The clothesline by Mekhi Brown in the College Football Playoff Championship Game just over three months ago. The explosive tackle by Reuben Foster on Leonard Fournette at the end of regulation in the 2014 Alabama win at LSU. Mack Wilson’s pro bono dental work on Texas A&M’s Speedy Noil at Bryant-Denny Stadium in 2016.
Those hits are part of the reason that kickoff returns are an endangered part of college people. For some people, they are emblematic of why kickoff returns should go. For others, those same plays are why kickoff coverage should stay.
It’s not just the returners who run a risk on kickoff returns. It’s also all those flying wedge blockers and wedge busters. The current environment is about protecting players from as many full speed hits as the game will allow, and the latest NCAA rules decision — allowing any kickoff fielded by fair catch inside the 25-yard line to come out to the 25 as a touchback — was made with that motive.

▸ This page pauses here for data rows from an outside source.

/-- An accepted CLAIM: the port is below its limit (R28 to R31). -/
theorem State.LeasesFormed.claim {s : State} (h : s.LeasesFormed) (p : Port) (k : Slot) (b : Byte) {n : RegionId}
    (term wait : Half) (hc : s.claimCheck p b = .ok n) : (s.claimAccepted p k n term wait).LeasesFormed := by
  obtain ⟨hf, hr, hw, hh, hq, hl⟩ := State.claimCheck_ok hc
  have w := h.formed n
  unfold State.claimAccepted
  dsimp only
  split
  · rename_i ho
    have noHolder : (s.region n).holder = none := by
      have := w.holderWhen
      rw [ho] at this
      exact Option.not_isSome_iff_eq_none.mp (by rw [this]; decide)
    refine State.LeasesFormed.of_regions ?_ (State.regions_answer ..)
    exact h.setRegion_more n (Region.granted_form w ho hw _) (fun q => Region.granted_share noHolder p q _) hl
  · rename_i ho
    split
    · exact h.of_regions rfl
    · split
      · exact h.of_regions rfl
      · rename_i hs
        exact h.setRegion_more n (Region.queued_form w hf ho hr (by omega) hw hh hq)
          (fun q => Region.queued_share _ _ q) hl

/-- The region that RENEW and RELEASE act on (R35, R39). -/
theorem State.heldLease_ok {s : State} {p : Port} {b : Byte} {n : RegionId} (h : s.heldLease p b = .ok n) :
    (s.region n).state = .leased ∧ (s.region n).holder = some p := by
  unfold State.heldLease at h
  split at h
  · cases h
  · split at h
    · rename_i hl; cases h; exact hl
    · cases h

theorem State.dropClaim_keeps (s : State) (n : RegionId) (p : Port) (r : Result) : s.Keeps (s.dropClaim n p r) := by
  unfold State.dropClaim
  split
  · exact .refl s
  · exact (s.setRegion_keeps n _ (Region.withoutClaim_keeps _ p)).trans (State.answer_keeps _ _ _ _ _ _)

/-- A flash request that is queued (R53, R82). -/
theorem State.LeasesFormed.enqueue {s : State} (h : s.LeasesFormed) (p : Port) (k : Slot) (d : Dev) :
    (s.enqueue p k d).LeasesFormed := by
  have q : (s.setEntry p k { s.entry p k with state := .queued }).LeasesFormed := h.of_regions rfl
  unfold State.enqueue
  dsimp only
  split
  · exact q.keeps (State.selectIdle_keeps _ d)
  · exact q

/-- A CANCEL, whatever its target (R34, R40, R147). -/
theorem State.LeasesFormed.cancelled {s : State} (h : s.LeasesFormed) (p : Port) (k : Slot) (target : Byte) :
    (s.cancelled p k target).LeasesFormed := by
  unfold State.cancelled
  split
  · exact h.of_regions rfl
  · rename_i j _
    dsimp only
    split
    · unfold State.cancelQueued
      dsimp only
      split
      · exact h.of_regions rfl
      · exact State.LeasesFormed.keeps (s := (s.answer p j .cancelled).answer p k .done) (h.of_regions rfl)
          (State.leaveRelease_keeps _ p j _)
    · split
      · unfold State.cancelClaim
        split
        · exact h.of_regions rfl
        · exact (h.keeps (s.dropClaim_keeps _ p _)).keeps (State.answer_keeps _ _ _ _ _ _)
      · split
        · exact (h.keeps (s.requestStop_keeps p j _)).keeps (State.answer_keeps _ _ _ _ _ _)
        · exact h.of_regions rfl

/-- The action of every request keeps the leases in order. -/
theorem Request.act_leasesFormed (q : Request) (p : Port) (k : Slot) {s : State} (h : s.LeasesFormed) :
    (q.act p k s).LeasesFormed := by
  cases q with
  | claim r t w => exact h.checked p k fun n hn => h.claim p k r t w hn
  | renew r t =>
    refine h.checked p k fun n hn => ?_
    exact (h.setRegion n (Region.renewed_keeps (State.heldLease_ok hn).2 _)).of_regions rfl
  | release r =>
    refine h.checked p k fun n hn => ?_
    unfold State.released
    dsimp only
    split
    · exact h.keeps (s.leaseEnd_keeps n p _)
    · exact h.setRegion n (Region.releasing_keeps (State.heldLease_ok hn).1 k _)
  | watch r =>
    refine h.checked p k fun n _ => ?_
    exact (h.setRegion n (r := { s.region n with watch := (s.region n).watch.insert p })
      (Region.keeps_of_same rfl rfl rfl rfl rfl rfl)).of_regions rfl
  | unwatch r =>
    refine h.checked p k fun n _ => ?_
    exact (h.setRegion n (r := { s.region n with watch := (s.region n).watch.erase p })
      (Region.keeps_of_same rfl rfl rfl rfl rfl rfl)).of_regions rfl
  | findNumber r => exact h.checked p k fun n _ => h.of_regions rfl
  | findAddress d a => exact h.checked p k fun n _ => h.of_regions rfl
  | findLabel l => exact h.checked p k fun n _ => h.of_regions rfl
  | read r o n e => exact h.checked p k fun d _ => h.enqueue p k d
  | program r o f e b => exact h.checked p k fun d _ => h.enqueue p k d
  | erase r f n e => exact h.checked p k fun d _ => h.enqueue p k d
  | define d b n l rr wr m =>
    exact h.checked p k fun x _ =>
      (h.setRegion x.1 (r := x.2.region) (Region.keeps_unleased _ rfl rfl rfl rfl rfl)).of_regions rfl
  | retire r => exact h.checked p k fun n _ => h.of_keeps (s.retire_keeps p k n)
  | setRights r rr wr => exact h.checked p k fun x _ => h.of_keeps (s.rightsSet_keeps p k x.1 x.2.1 x.2.2)
  | setProfile d f =>
    refine h.checked p k fun x _ => ?_
    have set : (s.setProfile x.1 x.2).LeasesFormed := h.of_regions rfl
    exact (set.keeps (State.setSeq_keeps _ x.1 _)).keeps (State.place_keeps _ x.1 _)
  | recover d =>
    exact h.checked p k fun d _ => (h.keeps (s.setSeq_keeps d _)).keeps (State.nextReset_keeps _ d)
  | configure i v => exact h.checked p k fun x _ => h.of_regions rfl
  | cancel x => exact h.cancelled p k x
  | deviceInfo d => exact h.checked p k fun x _ => h.of_regions rfl
  | readSetting i => exact h.checked p k fun x _ => h.of_regions rfl
  | setAttention m => exact h.checked p k fun x _ => h.of_regions rfl
  | unread kind params => exact h

/-! ### The events inside the part -/

/-- A command that is an event inside the part: a tick, an expiry, a poll turn or the end of a transaction. -/
def isInner : Instr → Bool
  | .msTick | .usTick | .leaseExpiry .. | .waitExpiry .. => true
  | .readDataEnd .. | .writeEnableEnd .. | .latchStatusEnd .. | .pageProgramEnd .. | .sectorEraseEnd .. => true
  | .pollTurn .. | .pollStatusEnd .. | .clearStatusEnd .. | .verifyReadEnd .. => true
  | .stepTimerExpiry .. | .dwellTimerExpiry .. | .suspendEnd .. | .suspendingStatusEnd .. => true
  | .suspendTimerExpiry .. | .resumeEnd .. | .resumingStatusEnd .. | .resetTransactionEnd .. => true
  | .recoveryDelayExpiry .. | .recoveryPollTurn .. | .recoveryStatusEnd .. | .recoveryTimerExpiry .. => true
  | .idReadEnd .. => true
  | _ => false

theorem whenDue_keeps {due : Bool} {effect : State → State} {s t : State} (h : s.Keeps (effect s))
    (e : whenDue due effect s = .next t) : s.Keeps t := by
  unfold whenDue at e
  cases e
  split
  · exact h
  · exact .refl s

theorem State.msTick_keeps (s : State) : s.Keeps s.msTick := by
  refine ⟨State.holds_of_same rfl rfl rfl rfl rfl rfl rfl rfl, fun n => ?_⟩
  have h : s.msTick.region n = (s.region n).msTick := by
    simp [State.region, State.msTick]
  rw [h]
  exact Region.msTick_keeps _

theorem State.leaseExpiry_keeps (s : State) (n : RegionId) : s.Keeps (s.leaseExpiry n) := by
  unfold State.leaseExpiry
  split
  · exact .refl s
  · exact s.leaseLoss_keeps n _ false

/-- An event of the current operation acts on an entry in the line of its device. -/
theorem State.onCurrent_inLine (s : State) (d : Dev) (effect : EntryRef → State)
    (h : ∀ r, (s.entry r.port r.slot).state.inLine = true → s.Keeps (effect r)) : s.Keeps (s.onCurrent d effect) :=
  s.onCurrent_keeps d effect fun r hr => h r (EntryState.inLine_of_running hr)

/-- An event inside the part keeps what State.Keeps says. -/
theorem exec_keeps_of_inner {c : Instr} (hc : isInner c = true) {s t : State} (e : exec c s = .next t) :
    s.Keeps t := by
  cases c
  all_goals first | (cases hc; done) | simp only [exec] at e
  case msTick => exact whenDue_keeps s.msTick_keeps e
  case usTick => exact whenDue_keeps (State.keeps_of_same (State.holds_of_same rfl rfl rfl rfl rfl rfl rfl rfl) rfl) e
  case leaseExpiry n => exact whenDue_keeps (s.leaseExpiry_keeps n) e
  case waitExpiry n p => exact whenDue_keeps (s.dropClaim_keeps n p _) e
  case readDataEnd d bytes =>
    exact whenDue_keeps (s.endReading_keeps _ _ fun b t => t.onCurrent_keeps d _ fun r _ => t.readEnded_keeps d r b) e
  case writeEnableEnd d =>
    refine whenDue_keeps (s.endTransaction_keeps _ fun t => t.onCurrent_keeps d _ fun r _ => ?_) e
    split
    · exact t.place_keeps d _
    · exact t.issueStep_keeps d r
  case latchStatusEnd d b =>
    exact whenDue_keeps (s.endStatus_keeps _ _ fun b t => t.onCurrent_keeps d _ fun r _ => t.latchChecked_keeps d r b) e
  case pageProgramEnd d => exact whenDue_keeps (s.endTransaction_keeps _ fun t => t.setSeq_keeps d _) e
  case sectorEraseEnd d => exact whenDue_keeps (s.endTransaction_keeps _ fun t => t.setSeq_keeps d _) e
  case pollTurn d => exact whenDue_keeps (s.onCurrent_keeps d _ fun r _ => s.pollTurn_keeps d r) e
  case pollStatusEnd d b =>
    exact whenDue_keeps (s.endStatus_keeps _ _ fun b t => t.onCurrent_inLine d _ fun r h => t.polled_keeps d r b h) e
  case clearStatusEnd d =>
    exact whenDue_keeps (s.endTransaction_keeps _ fun t => t.onCurrent_keeps d _ fun r _ =>
      t.endOperation_keeps d r _ _ _) e
  case verifyReadEnd d bytes =>
    exact whenDue_keeps (s.endReading_keeps _ _ fun b t => t.onCurrent_keeps d _ fun r _ => t.verified_keeps d r b) e
  case stepTimerExpiry d => exact whenDue_keeps (s.enterFaulted_keeps d) e
  case dwellTimerExpiry d => exact whenDue_keeps (s.setSeq_keeps d _) e
  case suspendEnd d => exact whenDue_keeps (s.endTransaction_keeps _ fun t => t.watchStatus_keeps d _) e
  case suspendingStatusEnd d b =>
    exact whenDue_keeps (s.endStatus_keeps _ _ fun b t => t.onCurrent_inLine d _ fun r h =>
      t.suspendingStatus_keeps d r b h) e
  case suspendTimerExpiry d => exact whenDue_keeps (s.enterFaulted_keeps d) e
  case resumeEnd d => exact whenDue_keeps (s.endTransaction_keeps _ fun t => t.watchStatus_keeps d _) e
  case resumingStatusEnd d b =>
    exact whenDue_keeps (s.endStatus_keeps _ _ fun b t => t.onCurrent_inLine d _ fun r h =>
      t.resumingStatus_keeps d r b h) e
  case resetTransactionEnd d =>
    exact whenDue_keeps (s.endTransaction_keeps _ fun t => (t.setSeq_keeps d _).trans (State.nextReset_keeps _ d)) e
  case recoveryDelayExpiry d => exact whenDue_keeps (s.recoveryPolling_keeps d) e
  case recoveryPollTurn d => exact whenDue_keeps ((s.setSeq_keeps d _).trans (State.place_keeps _ d _)) e
  case recoveryStatusEnd d b => exact whenDue_keeps (s.endStatus_keeps _ _ fun b t => t.recoveryStatus_keeps d b) e
  case recoveryTimerExpiry d => exact whenDue_keeps (s.recoveryFailed_keeps d) e
  case idReadEnd d b0 b1 b2 => exact whenDue_keeps (s.endReading_keeps _ _ fun b t => t.probeEnd_keeps d _) e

But it also has yet another leveling effect on teams like Alabama, ones with abundant fast, strong athletes on coverage teams. Part of the Crimson Tide strategy, at least on some kickoffs, was to put the ball high and just short of the end zone and fly down with a dual purpose. First, if Alabama could stop an opposing returner inside the 25, that just meant more yardage that had to be gained against the Alabama defense. Second, if a Crimson Tide player could deliver one of those missile-warhead hits, there was a certain intimidation factor at play.
That’s why Nick Saban would like to have seen some compromise.